Reverend John Kehler

John Kehler was a Lutheran minister in Shepherdstown and founder of the Episcopal Church in ColoradoThe Reverend Johannes Heinrich Kehler (1797-1879), better known as John Henry Kehler, was born in Frederick, Maryland, He spent his early adult years serving as a minister to Lutheran congregations struggling in the transition from German- to English-speaking services. His pastorate of St. Peter’s Lutheran Church in Shepherdstown (1817-1819) came at such a time, when the congregation, “racked and dilapidated”, struggled with the emotional transition. In spite of the language controversy, Pastor Kehler performed 36 baptisms in his short time at St. Peter’s. While serving there, he married a Shepherdstown girl, Anne Talbot Towner, and he and his wife retained close ties to Shepherdstown after he left the St. Peter’s pastorate.

In the three decades after he left Shepherdstown, Kehler served congregations in Virginia and Maryland, often starting new churches and helping those congregations that were struggling with the German-to-English transition.

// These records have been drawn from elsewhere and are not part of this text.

/-- The handle of a source of `macc` that is a tile. -/
def tileSelOfC : OpC → Option TileSel | .tile t => some t | .acc _ => none
/-- `macc` (R242). -/
def execMacc (acc : Fin 4) (a : OpC) (sr : SemiRing) (lasta : Bool) (s : State) : Out :=
  unguarded s do
    let h ← resolveOpt s.cur (tileSelOfC a)
    needLocal s h.toList
    needAcc s acc
    match a with
    | .acc k => do
      needAcc s k
      needM s
      let s := if k == acc then s else s.setAcc k (accAt s k)
      let v := ((accAt s k).window 0 0 128 128).map fun r => r.map fun x => (dec32 x.1.toNat, x.2)
      return ((s.setAcc acc ((accAt s acc).accumulate sr v)).retire 3).startM 132 { accs := [acc.val, k.val] }
    | .tile _ => do
      let k := h.getD 0
      let e ← needRead s k
      let d ← needDesc s.cur e
      check (1 ≤ d.cls && d.cls ≤ 3) rIllegal
      let n ← needSize s.cur e d
      check (e.rows.toNat ≤ 128 && e.cols.toNat ≤ 128) rTileBounds
      needM s
      let v := (tileOp s k).vals [] false
      let s := s.setAcc acc ((accAt s acc).accumulate sr v)
      let s := s.setCur (((s.cur.watchOp false k).retire 3).lastUses [(lasta, k)])
      return s.startM (e.rows.toNat + 4) { brief := [(e.loc.toNat, n, s.cycle + e.rows.toNat)], accs := [acc.val] }

-- Store (R243) -----------------------------------------------------------------------------------------------------

/-- Values rounded into a format in row order, with one draw per element under stochastic rounding (06 R151), and the
generator afterwards. -/
def roundMat (d : Desc) (rnd : Rnd) (sat : Bool) (gen : W64) (m : List (List PVal)) : Mat × W64 :=
  let n := total (m.map List.length)
  let w := (m.headD []).length
  let ds := if rnd == .sr then draws n gen else []
  let out : Mat := m.mapIdx fun i r =>
    let dr := (ds.drop (i * w)).take w
    r.mapIdx fun j x => (d.round x.1 rnd (dr.getD j 0) sat, x.2)
  (out, if rnd == .sr then genAfter n gen else gen)
/-- The job of a unit that writes a tile (05 R116, 07 R167). -/
def writeJob (s : State) (h : Nat) (m : Mat) : UnitJob :=
  let e := tileAt s.cur h
  let d := descOf (descVal s.cur e)
  let k := tileKey s.cur e
  let bad := matPois k d.wd m
  { writes := [(k, matBytes d.wd m)], pset := bad, pclr := cleanSectors k (tileSize e d) bad, ready := [h] }

/-- `mst` (R243). -/
def execMst (acc : Fin 4) (to_ : TileSel) (row0 col0 : BitVec 7) (clr sat : Bool) (rnd : Rnd) (s : State) : Out :=
  unguarded s do
    let h ← resolve s.cur true to_
    needLocal s [h]
    needAcc s acc
    let e ← needWrite s h
    let d ← needDesc s.cur e
    check ((1 ≤ d.cls && d.cls ≤ 4) || (d.cls == 0 && d.sgeo == 0)) rIllegal
    let n ← needSize s.cur e d
    let rows := e.rows.toNat; let cols := e.cols.toNat
    let r0 := row0.toNat; let c0 := col0.toNat
    check (r0 + rows ≤ 128 && c0 + cols ≤ 128) rTileBounds
    needNoHold s e.loc.toNat n
    needM s
    let a := accAt s acc
    let win := a.window r0 c0 rows cols
    let (m, gen) := roundMat d rnd sat s.cur.gen (win.map fun r => r.map fun x => (dec32 x.1.toNat, x.2))
    let whole := ((List.range rows).map fun i =>
      ((List.range 16).filter fun k => c0 ≤ 8 * k && 8 * k + 8 ≤ c0 + cols).map fun k => 16 * (r0 + i) + k).flatten
    let zeros := ((List.range rows).map fun i => (List.range cols).map fun j => (128 * (r0 + i) + c0 + j, (0 : W32))).flatten
    let a' := if clr then { a.write zeros with pois := a.pois.filter fun k => !whole.contains k } else a
    let job := writeJob s h m
    let s := s.setAcc acc a'
    let s := s.setCur ((({ s.cur with gen := gen } : Actor).tileState h .filling).watchOp true h |>.retire 5)
    return s.startM (ceilDiv n 512) { job with accs := [acc.val] }

end Sys2Proof.Machine
end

According to a Kehler descendent, Kehler switched denominations around 1841, becoming an ordained Episcopal minister. He founded St. George’s Episcopal in Mt. Savage, Maryland, holding its first services in an ironworks machineshop. In Episcopal Synod records there is mention of Kehler in Harpers Ferry, Hagerstown, Antietam, Boonsboro, and Harmony Hill. During these years, the Kehler raised a large family of seven daughters and three sons. After 33 years, in 1852, Kehler returned to Shepherdstown where Episcopal rector, Charles Andrews, asked him to become assistant rector.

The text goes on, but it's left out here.